Supplied data –
/-- A read of a whole object whose checks have passed: the state after it, the outcome and the value (R39). -/
def State.readObject (s : State) (c : Client) (ix sub : Nat) : State × (Nat × Bytes) :=
  if sub = 0 then (s, (abOk, [byte (topSub ix)]))
  else if ix = 0x3620 then
    let r := s.randomRead
    (r.1, (r.2, if r.2 = abOk then r.1.rng.read else []))
  else if ix = 0x3020 ∧ sub = 4 then s.windowRead c
  else (s.readEffect c ix sub, (abOk, s.presentBytes c ix sub))

/-- A read by a client with no transport of its own: the checks, the value, the answer (R39, R73). -/
def State.readRequest (s : State) (c : Client) (ix sub : Nat) : State :=
  let a := s.checkAccess c false ix sub 0
  if a ≠ 0 then s.answer c (key ix sub) a [] false
  else
    let r := s.readObject c ix sub
    r.1.answer c (key ix sub) r.2.1 r.2.2 true

end Sys2Proof.Machine
end

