/-- An accepted key operation on the client's slot: role, type, usage and a retired slot refuse a write before the key is looked at, and so does,
whatever the fence, a volatile slot whose increase has not committed. IMPORT is UNIT_UNAVAILABLE without the trust pair or the cipher engine,
AUTH_FAILED where the wrapping key is EMPTY or the tag fails, RANGE for a bad key, and else stores the key as imported. GENERATE stores a key made
of channel 6's oldest bytes, and waits for bytes where there are too few; IMPORT_PLAIN is for role F in FACTORY. Each new key takes the next
generation, and no other slot changes. ERASE empties the slot under the next generation, ZEROIZE_NOW empties it whatever the fence, and ZEROIZE_ALL,
for role F, empties all 64. SLOT_SELECT takes a snapshot of the slot. An anchor changes where an anchor that may sign anchor changes has signed the
record. The summary certificate is taken where its chain and its content hold, and is copied to the tag up to the length 0x3740:02. (R289, R292,
R294, R295, R298, R299, R300, R302, R304, R318) -/
def Obligations.KeyOperationsChangeSlots : Prop :=
  ∀ (s : State) (dt : Nat) (c : Client), let u := s.turn dt
    let a := u.keyAsk c
    let n := a.slot
    let op := fun (code : Nat) => Accepts u c 0x3720 6 [byte code]
    let no := fun (t : State) (cause : Nat) => finish s (t.aborted c 0x3720 6 cause)
    let cause := u.keyWriteCause c a
    let won := fun (t : State) (x : Slot) => t.slot n = x ∧ (∀ m, m ≠ n → t.slot m = u.slot m) ∧ (t.ctx c).keyOutcome = 0 ∧ t.rr.lifecycle = u.rr.lifecycle
    let blank : Slot := { gen := (u.slot n).gen + 1 }
    (u.fenced = false → u.marksOf n = 0 →
      (op 1 → let w := u.wrapped c
        let p := gcmDec (u.slot 0).key (w.take 12) (importAad a) (slice 12 48 w) (slice 60 16 w)
        (cause ≠ 0 → exec (.keyImport dt c) s = no u cause) ∧
        (cause = 0 → u.trustLost = true ∨ u.serving 0x09 = false → exec (.keyImport dt c) s = no u abUnavail) ∧
        (cause = 0 → u.trustLost = false → u.serving 0x09 = true → (u.slot 0).ty = 0 → exec (.keyImport dt c) s = no u abAuthFail) ∧
        (cause = 0 → u.trustLost = false → u.serving 0x09 = true → (u.slot 0).ty ≠ 0 →
          (p = none → ∃ t, exec (.keyImport dt c) s = .next t ∧ (t.ctx c).keyOutcome = abAuthFail ∧ (∀ m, t.slot m = u.slot m) ∧
            t.cipher.authFails = min (u.cipher.authFails + 1) (2 ^ 32 - 1)) ∧
          (∀ x, p = some x → plainKey a.ty x = none → ∃ t, exec (.keyImport dt c) s = .next t ∧ (t.ctx c).keyOutcome = abRange ∧ ∀ m, t.slot m = u.slot m) ∧
          (∀ x k, p = some x → plainKey a.ty x = some k → ∃ t, exec (.keyImport dt c) s = .next t ∧
            won t { blank with ty := a.ty, usage := a.usage, pers := a.pers, origin := 2, key := k }))) ∧
      (op 2 → let why := u.generateCause c a
        let len := (keyBytes a.ty).getD 0
        (why ≠ 0 → exec (.generate dt c) s = no u why) ∧
        (why = 0 → u.rngWaits 6 len = true → exec (.generate dt c) s =
          finish s { u with rng := { u.rng with waits := u.rng.waits ++ [{ ch := 6, need := len, c := c, key := key 0x3720 6, data := [2] }] } }) ∧
        (why = 0 → u.rngWaits 6 len = false → ∃ t, exec (.generate dt c) s = .next t ∧
          won t { blank with ty := a.ty, usage := a.usage, pers := a.pers, origin := 1, key := randomKey a.ty ((u.rngBuf 6).take len) })) ∧
      (op 3 → (u.mayErase c n = false → exec (.erase dt c) s = no u abRole) ∧
        (u.mayErase c n = true → u.retired n = true → exec (.erase dt c) s = no u abRange) ∧
        (u.mayErase c n = true → u.retired n = false → ∃ t, exec (.erase dt c) s = .next t ∧ won t blank)) ∧
      (op 5 → (u.rr.lifecycle ≠ lcFactory ∨ u.role c ≠ roleF → exec (.importPlain dt c) s = no u abRole) ∧
        (u.rr.lifecycle = lcFactory → u.role c = roleF → let k := plainKey a.ty (slice 12 48 (u.wrapped c))
          (cause ≠ 0 → exec (.importPlain dt c) s = no u cause) ∧ (cause = 0 → k = none → exec (.importPlain dt c) s = no u abRange) ∧
          (∀ x, cause = 0 → k = some x → ∃ t, exec (.importPlain dt c) s = .next t ∧
            won t { blank with ty := a.ty, usage := a.usage, pers := a.pers, origin := 3, key := x })))) ∧
    (u.ks.stale.contains n = true → u.fenced = true → (op 1 → exec (.keyImport dt c) s = no u cause) ∧ (op 2 → exec (.generate dt c) s = no u (u.generateCause c a)) ∧
      cause ≠ 0 ∧ u.generateCause c a ≠ 0) ∧
    (op 4 → (u.mayErase c n = false → exec (.zeroizeNow dt c) s = no u abRole) ∧
      (u.mayErase c n = true → ∃ t, exec (.zeroizeNow dt c) s = .next t ∧ won t { gen := min (2 ^ 32 - 1) ((u.backing n).gen + (u.marksOf n + 1)) } ∧
        t.ks.zeroizes = min (u.ks.zeroizes + 1) (2 ^ 32 - 1) ∧ t.nv.fence = u.nv.fence)) ∧
    (op 6 → (u.role c ≠ roleF → exec (.zeroizeAll dt c) s = no u abRole) ∧
      (u.role c = roleF → ∃ t, exec (.zeroizeAll dt c) s = .next t ∧ (t.ctx c).keyOutcome = 0 ∧
        ∀ m, m < 64 → t.slot m = { gen := min (2 ^ 32 - 1) ((u.backing m).gen + (u.marksOf m + 1)) })) ∧
    (∀ m, m < 64 → Accepts u c 0x3702 1 (leBytes 1 m) → ∃ t, exec (.slotSelect dt c m) s = .next t ∧ (∀ i, t.slot i = u.slot i) ∧
      let x := t.ctx c
      let sub := fun i => kvGet 0 x.slotVals (key 0x3710 i)
      x.slotMs = u.ms % 2 ^ 32 ∧ sub 1 = (u.slot m).ty ∧ sub 2 = (u.slot m).usage ∧ sub 3 = b2n (u.slot m).pers ∧ sub 4 = (u.slot m).gen ∧ sub 5 = (u.slot m).origin ∧
      sub 6 = u.jobsOn m ∧ sub 7 = kvGet 0 u.ks.uses m ∧ sub 8 = leNat (u.slot m).check ∧ sub 9 = leNat (padTo 97 (u.slot m).public)) ∧
    (∀ r : Bytes, Accepts u c 0x3731 1 r → u.fenced = false →
      let e := (r.getD 0 0).toNat
      let j := (r.getD 109 0).toNat
      let entry := slice 1 108 r
      let k := u.anchor j
      let signed : Bool := verifyWith (algType (anchorAlg k)) (anchorPub k) (ascii "KV-ANCHR" ++ serialBytes ++ [r.getD 0 0] ++ entry) false
        (slice 110 (algSig (anchorAlg k)) r) == some true
      let good := e < 8 ∧ j < 8 ∧ anchorMask entry < 32 ∧ bit (anchorMask k) 4 = true ∧ 1 ≤ anchorAlg k ∧ anchorAlg k ≤ 3 ∧ signed = true
      (u.serving 0x0A = false → exec (.anchorChange dt c r) s = finish s (u.aborted c 0x3731 1 abUnavail)) ∧
      (u.serving 0x0A = true → ¬good → exec (.anchorChange dt c r) s = finish s (u.aborted c 0x3731 1 abAuthFail)) ∧
      (u.serving 0x0A = true → good → ∃ t, exec (.anchorChange dt c r) s = .next t ∧
        t.rr.objs = (u.setObj 0x3730 (e + 1) (leNat entry)).rr.objs ∧ t.rr.slots = u.rr.slots)) ∧
    (∀ b : Bytes, Accepts u c 0x3740 1 b → u.fenced = false →
      (u.trustLost = true ∨ u.serving 0x0A = false → exec (.summaryCertificate dt c b) s = finish s (u.aborted c 0x3740 1 abUnavail)) ∧
      (u.trustLost = false → u.serving 0x0A = true → u.summaryCertOk b = false → exec (.summaryCertificate dt c b) s = finish s (u.aborted c 0x3740 1 abRange)) ∧
      (u.trustLost = false → u.serving 0x0A = true → u.summaryCertOk b = true → ∃ t, exec (.summaryCertificate dt c b) s = .next t ∧
        t.rr.objs = (u.setObj 0x3740 1 (leNat b)).rr.objs ∧ t.rr.slots = u.rr.slots ∧
        let n := u.obj 0x3740 2
        (leNat b ≠ 0 → n ≤ certLength b → t.rr.tag.cert = b.take n) ∧ (leNat b ≠ 0 → certLength b < n → t.rr.tag.cert = u.rr.tag.cert)))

Work order – Print the lines above from the one with "t.ks.zeroizes = min" through the one with "(op 6 → (u.role", both included, exactly as written and nothing more.

Answer area –
        t.ks.zeroizes = min (u.ks.zeroizes + 1) (2 ^ 32 - 1) ∧ t.nv.fence = u.nv.fence)) ∧
    (op 6 → (u.role c ≠ roleF → exec (.zeroizeAll dt c) s = no u abRole) ∧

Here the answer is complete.